X_dum = pd.get_dummies(X)
X_ts_dum = pd.get_dummies(X_ts)

In [None]:
# dummification
label_encoder = LabelEncoder()
integer_encoded = label_encoder.fit_transform(y.values.ravel())
y = integer_encoded.reshape(len(integer_encoded), 1)
integer_encoded_ts = label_encoder.fit_transform(y_ts.values.ravel())
y_ts = integer_encoded_ts.reshape(len(integer_encoded_ts), 1)

## Model implementation

In [None]:
opt = Adam(learning_rate=0.01)

# model definition
input = Input(len(X_dum.columns))
layer_1 = Dense(5, activation='relu')(input)
layer_2 = Dense(5, activation='relu')(layer_1)
output = Dense(1, activation='sigmoid')(layer_2)

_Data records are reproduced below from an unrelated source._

/-- R421-R429, Table 20-4: the host queues and the operations submitted through them. -/
def Obligations.HostSubmissions : Prop :=
  Sys2Proof.Claims.HostQueues ∧ Sys2Proof.Claims.HostOperations

/-- R414, R419, R420, R434: what the host's reads and writes do. Main memory is read and written once MEMREADY is set; a
read that meets poison answers poisoned data; a write of part of a poisoned block is not performed and is logged. The
registers of the windows keep the bits their tables name; VFCORES and VFSLOTS of a function with a context in use wait
for its next reset; PKGID is ignored while YRBASE.EN is 1; a write to any other offset does nothing. -/
def Obligations.HostWindows : Prop :=
  ∀ (s : State) (pa n : Nat) (bytes : List Byte) (v : Word), s.pkg.memready = true →
    (pa + n ≤ s.pkg.capacity → s.memBad pa n = false → exec (.hostRead pa n) s =
      .next (s.modPkg fun p => { p with hostReply := memBytes s.mem pa n, hostPoison := false })) ∧
    (pa + n ≤ s.pkg.capacity → s.memBad pa n = true → exec (.hostRead pa n) s =
      .next (s.modPkg fun p => { p with hostReply := [], hostPoison := true })) ∧
    (pa + bytes.length ≤ s.pkg.capacity → s.memWriteBad pa bytes.length = false →
      exec (.hostWrite pa bytes) s = .next (s.writeMem pa bytes)) ∧
    (pa + bytes.length ≤ s.pkg.capacity → s.memWriteBad pa bytes.length = true → exec (.hostWrite pa bytes) s =
      .next (s.logCause (s.pkg.dieOfPa pa) ⟨4, s.pkg.chanOf pa, s.pkg.dieOfPa pa, false⟩ .hbmPoison
        (BitVec.ofNat 64 pa) 0xFFFF)) ∧
    (s.pkg.capacity < pa + n → exec (.hostRead pa n) s = .next s) ∧
    (∃ u, exec (.pkgidWrite v) s = .next u ∧ u.pkg.pkgid = (if s.pkg.yrbase.getLsbD 0 then s.pkg.pkgid else v &&& 0xFFF) ∧
      u.mem = s.mem ∧ u.cores = s.cores ∧ u.dies = s.dies) ∧
    (1200 ≤ v.toNat % 65536 → v.toNat % 65536 ≤ 2600 → exec (.registerWrite 0 0x20400 v) s =
      .next (s.modPkg fun p => { p with plimit := v.setWidth 16 })) ∧
    (2600 < v.toNat % 65536 → exec (.registerWrite 0 0x20400 v) s = .next s) ∧
    (∀ f : Fin 17, f ≠ 0 → ∃ u, exec (.registerWrite 0 (0x30000 + 64 * f.val) v) s = .next u ∧
      (u.pkg.fns.get f).vfcoresNext = v &&& 0xFFFFFFFF ∧
      (u.pkg.fns.get f).vfcores = (if s.fnInUse f then (s.pkg.fns.get f).vfcores else v &&& 0xFFFFFFFF) ∧
      u.mem = s.mem ∧ u.cores = s.cores ∧ u.dies = s.dies) ∧
    (exec (.registerWrite 0 0x100000 v) s = .next (s.modPkg fun p => { p with mmuctx := v &&& 0x0000FFFFFFC0001F })) ∧
    (∀ k : Fin 64, exec (.registerWrite 0 (0x400000 + 0x1000 * k.val) v) s =
      .next (s.modSlot k fun q => { q with slotq := v })) ∧
    (∀ d : Fin 4, exec (.registerWrite 0 (0x100060 + 8 * d.val) v) s =
      .next (s.modRunner d fun r => { r with ywbaseNext := v &&& 0x0000FFFFFFFF001F })) ∧
    (∀ off, 0x440000 ≤ off → exec (.registerWrite 0 off v) s = .next s) ∧
    (∀ f : Fin 17, ∀ off, f ≠ 0 → 0x1000 ≤ off → exec (.registerWrite f off v) s = .next s)
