@[simp] theorem Core.trapEntry_vec : (c.trapEntry e cause w pc loc).vec = c.vec := rfl
@[simp] theorem Core.trapEntry_mat : (c.trapEntry e cause w pc loc).mat = c.mat := rfl
@[simp] theorem Core.trapEntry_slots : (c.trapEntry e cause w pc loc).slots = c.slots := rfl
@[simp] theorem Core.trapEntry_tiles : (c.trapEntry e cause w pc loc).tiles = c.tiles := rfl
@[simp] theorem Core.trapEntry_full : (c.trapEntry e cause w pc loc).full = c.full := rfl
@[simp] theorem Core.trapEntry_moulds : (c.trapEntry e cause w pc loc).moulds = c.moulds := rfl
@[simp] theorem Core.trapEntry_scratch : (c.trapEntry e cause w pc loc).scratch = c.scratch := rfl
@[simp] theorem Core.trapEntry_imem : (c.trapEntry e cause w pc loc).imem = c.imem := rfl
@[simp] theorem Core.trapEntry_seg : (c.trapEntry e cause w pc loc).seg = c.seg := rfl
@[simp] theorem Core.trapEntry_eccHard : (c.trapEntry e cause w pc loc).eccHard = c.eccHard := rfl
@[simp] theorem Core.trapEntry_eccSoft : (c.trapEntry e cause w pc loc).eccSoft = c.eccSoft := rfl
@[simp] theorem Core.trapEntry_eccFix : (c.trapEntry e cause w pc loc).eccFix = c.eccFix := rfl
@[simp] theorem Core.trapEntry_eccCount : (c.trapEntry e cause w pc loc).eccCount = c.eccCount := rfl
@[simp] theorem Core.trapEntry_eccWords : (c.trapEntry e cause w pc loc).eccWords = c.eccWords := rfl
@[simp] theorem Core.trapEntry_imemBad : (c.trapEntry e cause w pc loc).imemBad = c.imemBad := rfl
@[simp] theorem Core.trapEntry_segBad : (c.trapEntry e cause w pc loc).segBad = c.segBad := rfl
@[simp] theorem Core.trapEntry_probes : (c.trapEntry e cause w pc loc).probes = c.probes := rfl
@[simp] theorem Core.trapEntry_victim : (c.trapEntry e cause w pc loc).victim = c.victim := rfl
@[simp] theorem Core.trapEntry_bankq : (c.trapEntry e cause w pc loc).bankq = c.bankq := rfl
@[simp] theorem Core.trapEntry_posts : (c.trapEntry e cause w pc loc).posts = c.posts := rfl
@[simp] theorem Core.trapEntry_postNum : (c.trapEntry e cause w pc loc).postNum = c.postNum := rfl
@[simp] theorem Core.trapEntry_marks : (c.trapEntry e cause w pc loc).marks = c.marks := rfl
@[simp] theorem Core.trapEntry_cancels : (c.trapEntry e cause w pc loc).cancels = c.cancels := rfl
@[simp] theorem Core.trapEntry_phase : (c.trapEntry e cause w pc loc).phase = c.phase := rfl
@[simp] theorem Core.trapEntry_grain : (c.trapEntry e cause w pc loc).grain = c.grain := rfl
@[simp] theorem Core.trapEntry_stopFor : (c.trapEntry e cause w pc loc).stopFor = c.stopFor := rfl
@[simp] theorem Core.trapEntry_stext : (c.trapEntry e cause w pc loc).stext = c.stext := rfl
@[simp] theorem Core.trapEntry_vtext : (c.trapEntry e cause w pc loc).vtext = c.vtext := rfl
@[simp] theorem Core.trapEntry_lastCtx : (c.trapEntry e cause w pc loc).lastCtx = c.lastCtx := rfl
@[simp] theorem Core.trapEntry_stem_x : (c.trapEntry e cause w pc loc).stem.x = c.stem.x := rfl
@[simp] theorem Core.trapEntry_stem_lc : (c.trapEntry e cause w pc loc).stem.lc = c.stem.lc := rfl
@[simp] theorem Core.trapEntry_stem_loops : (c.trapEntry e cause w pc loc).stem.loops = c.stem.loops := rfl
@[simp] theorem Core.trapEntry_stem_rets : (c.trapEntry e cause w pc loc).stem.rets = c.stem.rets := rfl
@[simp] theorem Core.trapEntry_stem_pc : (c.trapEntry e cause w pc loc).stem.pc = c.stem.trapvec.setWidth 16 := rfl
@[simp] theorem Core.trapEntry_stem_status : (c.trapEntry e cause w pc loc).stem.status = statusMode c.stem.status true (statusSup c.stem.status) := rfl
@[simp] theorem Core.trapEntry_stem_trapcause : (c.trapEntry e cause w pc loc).stem.trapcause = trapCauseWord e cause := rfl
@[simp] theorem Core.trapEntry_stem_trappc : (c.trapEntry e cause w pc loc).stem.trappc = pc.setWidth 64 := rfl
@[simp] theorem Core.trapEntry_stem_trapval : (c.trapEntry e cause w pc loc).stem.trapval = w := rfl
@[simp] theorem Core.trapEntry_stem_trapvec : (c.trapEntry e cause w pc loc).stem.trapvec = c.stem.trapvec := rfl
@[simp] theorem Core.trapEntry_stem_trapscr : (c.trapEntry e cause w pc loc).stem.trapscr = c.stem.trapscr := rfl
@[simp] theorem Core.trapEntry_stem_vfault : (c.trapEntry e cause w pc loc).stem.vfault = loc.getD c.stem.vfault := rfl
@[simp] theorem Core.trapEntry_stem_ctxid : (c.trapEntry e cause w pc loc).stem.ctxid = c.stem.ctxid := rfl
@[simp] theorem Core.trapEntry_stem_seed : (c.trapEntry e cause w pc loc).stem.seed = c.stem.seed := rfl
@[simp] theorem Core.trapEntry_stem_pwindow : (c.trapEntry e cause w pc loc).stem.pwindow = c.stem.pwindow := rfl
@[simp] theorem Core.trapEntry_stem_gfmt : (c.trapEntry e cause w pc loc).stem.gfmt = c.stem.gfmt := rfl
@[simp] theorem Core.trapEntry_stem_fmt : (c.trapEntry e cause w pc loc).stem.fmt = c.stem.fmt := rfl
@[simp] theorem Core.trapEntry_stem_ratoms : (c.trapEntry e cause w pc loc).stem.ratoms = c.stem.ratoms := rfl
@[simp] theorem Core.trapEntry_stem_ratomNext : (c.trapEntry e cause w pc loc).stem.ratomNext = c.stem.ratomNext := rfl
@[simp] theorem Core.trapEntry_stem_ratomFence : (c.trapEntry e cause w pc loc).stem.ratomFence = c.stem.ratomFence := rfl
@[simp] theorem Core.trapEntry_stem_stq : (c.trapEntry e cause w pc loc).stem.stq = c.stem.stq := rfl
@[simp] theorem Core.trapEntry_stem_ir : (c.trapEntry e cause w pc loc).stem.ir = c.stem.ir := rfl
@[simp] theorem Core.trapEntry_stem_waitSince : (c.trapEntry e cause w pc loc).stem.waitSince = none := rfl
@[simp] theorem Core.trapEntry_stem_waita : (c.trapEntry e cause w pc loc).stem.waita = c.stem.waita := rfl
@[simp] theorem Core.trapEntry_stem_bars : (c.trapEntry e cause w pc loc).stem.bars = c.stem.bars := rfl
@[simp] theorem Core.trapEntry_stem_stale : (c.trapEntry e cause w pc loc).stem.stale = c.stem.stale := rfl
@[simp] theorem Core.trapEntry_stem_parity : (c.trapEntry e cause w pc loc).stem.parity = c.stem.parity := rfl
@[simp] theorem Core.trapEntry_stem_deferred : (c.trapEntry e cause w pc loc).stem.deferred = c.stem.deferred := rfl
@[simp] theorem Core.trapEntry_getX : (c.trapEntry e cause w pc loc).getX r = c.getX r := rfl
end

end

/-! ### A sequencer -/

section
variable (s : State) (d : DieId) (n : Fin 16) (f : Seqr → Seqr) (q : Seqr) (r : Reg) (w : Word) (c : CoreId)

@[simp] theorem State.modSeq_seqr : (s.modSeq d n f).seqr d n = f (s.seqr d n) := by
  simp [State.seqr, State.modSeq, vget_set]
@[simp] theorem State.modSeq_core : (s.modSeq d n f).core c = s.core c := rfl
@[simp] theorem State.modSeq_agenda : (s.modSeq d n f).agenda = s.agenda := rfl
@[simp] theorem State.modSeq_ticks : (s.modSeq d n f).ticks = s.ticks := rfl
@[simp] theorem State.modSeq_cur : (s.modSeq d n f).cur = s.cur := rfl
@[simp] theorem State.modSeq_curDie : (s.modSeq d n f).curDie = s.curDie := rfl
@[simp] theorem State.modSeq_curSeq : (s.modSeq d n f).curSeq = s.curSeq := rfl
@[simp] theorem State.modSeq_cores : (s.modSeq d n f).cores = s.cores := rfl
@[simp] theorem State.modSeq_cycles : (s.modSeq d n f).cycles = s.cycles := rfl
@[simp] theorem State.modSeq_mem : (s.modSeq d n f).mem = s.mem := rfl
@[simp] theorem State.modSeq_hostMem : (s.modSeq d n f).hostMem = s.hostMem := rfl
@[simp] theorem State.modSeq_pkg : (s.modSeq d n f).pkg = s.pkg := rfl
@[simp] theorem Seqr.setG_lc : (q.setG r w).lc = q.lc := by unfold Seqr.setG; split <;> rfl
@[simp] theorem Seqr.setG_loops : (q.setG r w).loops = q.loops := by unfold Seqr.setG; split <;> rfl
@[simp] theorem Seqr.setG_rets : (q.setG r w).rets = q.rets := by unfold Seqr.setG; split <;> rfl
@[simp] theorem Seqr.setG_pc : (q.setG r w).pc = q.pc := by unfold Seqr.setG; split <;> rfl
@[simp] theorem Seqr.setG_tag : (q.setG r w).tag = q.tag := by unfold Seqr.setG; split <;> rfl
@[simp] theorem Seqr.setG_wdog : (q.setG r w).wdog = q.wdog := by unfold Seqr.setG; split <;> rfl
@[simp] theorem Seqr.setG_store : (q.setG r w).store = q.store := by unfold Seqr.setG; split <;> rfl
@[simp] theorem Seqr.setG_storeBad : (q.setG r w).storeBad = q.storeBad := by unfold Seqr.setG; split <;> rfl
@[simp] theorem Seqr.setG_running : (q.setG r w).running = q.running := by unfold Seqr.setG; split <;> rfl
@[simp] theorem Seqr.setG_prog : (q.setG r w).prog = q.prog := by unfold Seqr.setG; split <;> rfl
@[simp] theorem Seqr.setG_grain : (q.setG r w).grain = q.grain := by unfold Seqr.setG; split <;> rfl
@[simp] theorem Seqr.setG_wait : (q.setG r w).wait = q.wait := by unfold Seqr.setG; split <;> rfl
@[simp] theorem Seqr.setG_waitSince : (q.setG r w).waitSince = q.waitSince := by unfold Seqr.setG; split <;> rfl
@[simp] theorem Seqr.setG_susp : (q.setG r w).susp = q.susp := by unfold Seqr.setG; split <;> rfl
@[simp] theorem Seqr.setG_zero : q.setG 0 w = q := rfl
@[simp] theorem Seqr.getG_zero : q.getG 0 = 0 := rfl
theorem Seqr.getG_setG (h : r ≠ 0) : (q.setG r w).getG r = w := by simp [Seqr.getG, Seqr.setG, h, vget_set]
theorem Seqr.getG_setG_ne {x : Reg} (h : x ≠ r) : (q.setG r w).getG x = q.getG x := by
  unfold Seqr.setG
  split
  · rfl
  · simp only [Seqr.getG, vget_set_ne _ _ _ _ h]
end

end Sys2Proof.Machine
end

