-- ==== Sys2Proof/Tests/Slice0.lean ====
section
/-! SUPPORT. Tests: a term that each check of WellFormed refuses, words written out from the encodings of the spec, one
step of a few instructions with results taken from the spec, and a state that meets the hypotheses of each statement. -/

open Sys2Proof Sys2Proof.Machine Sys2Proof.Claims

/-! ### WellFormed refuses (R21-R24, R50, R89, R109, R115, R135, R143, R162, R174) -/

theorem test_wf_two_literals : (Instr.add 1 (.lit32 1) (.lit32 2) .i32).wf = false := by decide
theorem test_wf_literals_of_three : (Instr.mma (.lit32 1) (.reg 1) (.lit32 2) 0).wf = false := by decide
theorem test_wf_vector_literals : (Instr.vadd 1 (.lit 1) (.lit 2) 0 .f32 .rne).wf = false := by decide
theorem test_wf_scalar_literals : (Instr.vmovIns 1 (.lit 1) (.lit 2) .i32).wf = false := by decide
theorem test_wf_store_literals : (Instr.vst (.lit 1) 0 (.lit 2) 0 .i32 0).wf = false := by decide
theorem test_wf_wide_branch : (Instr.beq (.lit64 1) (.reg 1) 0).wf = false := by decide
theorem test_wf_wide_type : (Instr.add 1 (.lit64 1) (.reg 1) .i32).wf = false := by decide
theorem test_wf_float_alu : (Instr.add 1 (.reg 1) (.reg 2) .f32).wf = false := by decide
theorem test_wf_waita_type : (Instr.waita 1 (.reg 1) (.reg 2) .i16 .core).wf = false := by decide
theorem test_wf_ldz_size : (Instr.ldZeroExtending 1 (.reg 1) 0 3 0).wf = false := by decide
theorem test_wf_sysrd_number : (Instr.sysrd 1 0x00C).wf = false := by decide
theorem test_wf_perco_sys_number : (Instr.percoSysrd 1 5).wf = false := by decide
theorem test_wf_token_regs : (Instr.token 30 2 (.reg 1) (.reg 2)).wf = false := by decide
theorem test_wf_vector_int_type : (Instr.vadd 1 (.reg 1) (.reg 2) 0 .i32 .rne).wf = false := by decide
theorem test_wf_mask_zero : (Instr.vmopAnd 0 1 2).wf = false := by decide
theorem test_wf_publish_wide : (Instr.publish (.reg 1) (.lit64 1) .pod).wf = false := by decide
theorem test_wf_syswr_wide : (Instr.syswr (.lit64 1) 0).wf = false := by decide
theorem test_wf_unsegmented_word : (Instr.vredAdd 1 2 (.reg 3) 0 .f32 .row).wf = false := by decide
theorem test_wf_vridx_last : (Instr.vridxMax 30 2 (.reg 0) 0 .f32 .row).wf = false := by decide
theorem test_wf_vrnd_rsr : (Instr.vrnd 1 (.reg 2) 0 .f32 .rsr).wf = false := by decide
theorem test_wf_vhad_zero : (Instr.vhad 1 2 0 .f32 false 0).wf = false := by decide
theorem test_wf_vquant_scale : (Instr.vquant 1 2 1 0 (.fn 3) .rne).wf = false := by decide
theorem test_wf_vdeq_type : (Instr.vdeq 1 2 3 0 .f32).wf = false := by decide
theorem test_wf_vcvt_unsigned : (Instr.vcvt 1 2 .f32 true 0 .i8 false .rne).wf = false := by decide
theorem test_wf_vsel_mask : (Instr.vsel 1 (.reg 2) (.reg 3) 0 .f32).wf = false := by decide
theorem test_wf_vsel_type : (Instr.vsel 1 (.reg 2) (.reg 3) 1 .i64).wf = false := by decide
theorem test_wf_vtrd_type : (Instr.vtrd 1 0 (.reg 0) 0 .f16).wf = false := by decide
theorem test_wf_vcmp_code : (Instr.vcmp 1 (.reg 1) (.reg 2) 0 .i32 false 6).wf = false := by decide
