-- ==== Sys2Proof/Machine/Rom.lean ====
section
/-! DEFINITION. The constant ROM (10_state.md R37, 41_huffman_tables.md R150 to R157, 48_base64.md R281) and the constant
parameters (00_scope.md R7, R8). Pure data, never written. -/

namespace Sys2Proof.Rom

/-- `WSIZE`, `MAX_DIST` (R7). -/
def windowSize : Nat := 32768

/-- `MIN_MATCH` (R7). -/
def minMatch : Nat := 3

/-- `MAX_MATCH` (R7). -/
def maxMatch : Nat := 258

/-- `STORED_MAX` (R7) and `STORED_CHUNK` (R8, 92 D12). -/
def storedMax : Nat := 65535

/-- `ADLER_MOD` (R7). -/
def adlerMod : Nat := 65521

/-- `ZLIB_CMF` (R7). -/
def zlibCmf : Byte := 0x78#8

/-- `ZLIB_FLG` (R8, 92 D18). -/
def zlibFlg : Byte := 0x9C#8

/-- `LITLEN_CODE[s]` (R152): the code value of literal/length symbol `s` and its length in bits. -/
def litLenCode (s : Nat) : Nat × Nat :=
  if s ≤ 143 then (0x30 + s, 8)
  else if s ≤ 255 then (0x190 + (s - 144), 9)
  else if s ≤ 279 then (s - 256, 7)
  else (0xC0 + (s - 280), 8)

/-- The symbol whose code is the `len`-bit number `code`, if one is: the inverse of R152 (R155, R158), the two reserved
symbols 286 and 287 among them. -/
def litLenAt (len code : Nat) : Option Nat :=
  if len = 7 ∧ code ≤ 0x17 then some (256 + code)
  else if len = 8 ∧ 0x30 ≤ code ∧ code ≤ 0xBF then some (code - 0x30)
  else if len = 8 ∧ 0xC0 ≤ code ∧ code ≤ 0xC7 then some (280 + (code - 0xC0))
  else if len = 9 then some (144 + (code - 0x190))
  else none

/-- `LEN_BASE[0..28]` (R156). -/
def lenBases : List Nat :=
  [3, 4, 5, 6, 7, 8, 9, 10, 11, 13, 15, 17, 19, 23, 27, 31, 35, 43, 51, 59, 67, 83, 99, 115, 131, 163, 195, 227, 258]

/-- `LEN_EXTRA[0..28]` (R156). -/
def lenExtras : List Nat :=
  [0, 0, 0, 0, 0, 0, 0, 0, 1, 1, 1, 1, 2, 2, 2, 2, 3, 3, 3, 3, 4, 4, 4, 4, 5, 5, 5, 5, 0]

/-- `DIST_BASE[0..29]` (R157). -/
def distBases : List Nat :=
  [1, 2, 3, 4, 5, 7, 9, 13, 17, 25, 33, 49, 65, 97, 129,
   193, 257, 385, 513, 769, 1025, 1537, 2049, 3073, 4097, 6145, 8193, 12289, 16385, 24577]

/-- `DIST_EXTRA[0..29]` (R157). -/
def distExtras : List Nat :=
  [0, 0, 0, 0, 1, 1, 2, 2, 3, 3, 4, 4, 5, 5, 6, 6, 7, 7, 8, 8, 9, 9, 10, 10, 11, 11, 12, 12, 13, 13]

def lenBase (i : Nat) : Nat := lenBases.getD i 0

def lenExtra (i : Nat) : Nat := lenExtras.getD i 0

def distBase (j : Nat) : Nat := distBases.getD j 0

def distExtra (j : Nat) : Nat := distExtras.getD j 0

/-- The alphabet `B64[k]`, `k < 64` (R281). -/
def b64Char (k : Nat) : Byte :=
  if k ≤ 25 then BitVec.ofNat 8 (0x41 + k)
  else if k ≤ 51 then BitVec.ofNat 8 (0x61 + (k - 26))
  else if k ≤ 61 then BitVec.ofNat 8 (0x30 + (k - 52))
  else if k = 62 then 0x2B#8
  else 0x2F#8

/-- `B64inv(c)` (R281). -/
def b64Inv (c : Byte) : Option Nat :=
  if 0x41 ≤ c.toNat ∧ c.toNat ≤ 0x5A then some (c.toNat - 0x41)
  else if 0x61 ≤ c.toNat ∧ c.toNat ≤ 0x7A then some (c.toNat - 0x61 + 26)
  else if 0x30 ≤ c.toNat ∧ c.toNat ≤ 0x39 then some (c.toNat - 0x30 + 52)
  else if c = 0x2B#8 then some 62
  else if c = 0x2F#8 then some 63
  else none

/-- The padding character `=` (R281). -/
def b64PadChar : Byte := 0x3D#8

/-- `B64_WS` (R8, R284, 92 D22). -/
def b64Ws : List Byte := [0x09#8, 0x0A#8, 0x0B#8, 0x0C#8, 0x0D#8, 0x20#8]

end Sys2Proof.Rom
end

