-- ==== Sys2Proof/Machine/Zlib.lean ====
section
/-! DEFINITION. The elements of the zlib envelope on read (45_zlib.md R244 to R247). -/

namespace Sys2Proof.Machine

/-- The compression method test of `HeaderCheck` (R244). -/
def methodIsDeflate (cmf : Byte) : Bool := cmf.extractLsb' 0 4 == 8#4

/-- `HeaderCheck` (R244): none of its three tests raises. -/
def headerCheck (cmf flg : Byte) : Bool :=
  methodIsDeflate cmf && decide ((cmf.toNat * 256 + flg.toNat) % 31 = 0) && !flg.getLsbD 5

/-- `ZLIB_CMF` (R244, R245, R246): the length test (1), then the method test. -/
def execZlibCmf (cmf : Byte) (s : State) : Answer :=
  if s.inLen < 2 then .next (raise .truncatedStream s)
  else if methodIsDeflate cmf then .next { s with micro := .zlibFlg }
  else .next (raise .invalidHeader s)

/-- `ZLIB_FLG` (R244): `HeaderCheck(IN[0], flg)`. -/
def execZlibFlg (flg : Byte) (s : State) : Answer :=
  if headerCheck (s.inBuf.read 0) flg then .next { s with micro := .zlibPayload }
  else .next (raise .invalidHeader s)

/-- `ZLIB_PAYLOAD` (R245, R246): the length test (3), then the DEFLATE decoder over `IN[2..IN_LEN-4]`. -/
def execZlibPayload (s : State) : Answer :=
  if s.inLen < 6 then .next (raise .truncatedStream s)
  else inflate (atFirstBlock true { s with rbase := 2, rend := s.inLen - 4, rpos := 2, rbit := 0#3 })

/-- `ZLIB_ADLER32` (R245, R247): the checksum of the decoded bytes, into `RESULT` whether or not it matches. -/
def execZlibAdler32 (sum : BitVec 32) (s : State) : Answer :=
  let s1 := adlerPass s.output s
  let s2 := { s1 with result := adlerValue s1 }
  .next (if adlerValue s1 = sum then succeed s2 else raise .checksumMismatch s2)

end Sys2Proof.Machine
end

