-- ==== Sys2Proof/Machine/Core.lean ====
section
/-! DEFINITION. The model behind the host's interface. -/

def Sys2Proof.core : Host.Core := { State := Sys2Proof.Machine.State, Fault := Sys2Proof.Machine.Fault, Refusal := Sys2Proof.Machine.Refusal, step := Sys2Proof.Machine.step, reset := Sys2Proof.Machine.State.reset }
end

model = Model(input, output)
model.compile(loss='binary_crossentropy',
          optimizer=opt,
          metrics=['accuracy'])
model.summary()

In [None]:
hist=model.fit(X_dum, 
               y,
               batch_size=64,
               epochs=5,
               validation_split=0.1,
               shuffle=True)

In [None]:
# model.save("titanic_DeepLearn_model")

In [None]:
hist.history.keys()

In [None]:
probabilities = model.predict(X_ts_dum)
fpr, tpr, _ = roc_curve(y_ts, probabilities)
auc = auc(fpr, tpr)
print("Max ROC:")
print(auc)

In [None]:
# register the classifier
mlflow.set_tracking_uri(registry_uri)
mlflow.set_experiment('NeuralNetwork')

with mlflow.start_run(run_name='forest_gump'):
    mlflow.log_metric("auc", auc)
    mlflow.keras.log_model(keras_model=model, artifact_path='', registered_model_name='neural_network')

In [None]:
predictions = np.where(probabilities > .5, 1, 0)
cm = confusion_matrix(y_true=y_ts, y_pred=predictions)

In [None]:
labels = ['Survivor', 'Dead']
disp = ConfusionMatrixDisplay(confusion_matrix=cm, display_labels=labels)
disp.plot()

In [None]:
def plot_curves(history):
  plt.figure()
  plt.xlabel('Épocas')
  plt.ylabel('Error')
  plt.plot(history['loss'])
  plt.plot(history['val_loss'])
  plt.legend(['Entrenamiento', 'Validación'])

  plt.figure()
  plt.xlabel('Épocas')
  plt.ylabel('Accuracy')
  plt.plot(history['accuracy'])
  plt.plot(history['val_accuracy'])
  plt.legend(['Entrenamiento', 'Validación'], loc='lower right')

plot_curves(hist.history)

In [None]:
plt.figure()
plt.plot(fpr, tpr, label='ROC curve (area = %0.2f)' % auc)
plt.plot([0, 1], [0, 1], linestyle='--')
plt.xlim([0.0, 1.0])
plt.ylim([0.0, 1.05])
plt.xlabel('False Positive Rate')
plt.ylabel('True Positive Rate')
plt.title('Receiver operating characteristic example')
plt.legend(loc="lower right")
plt.show()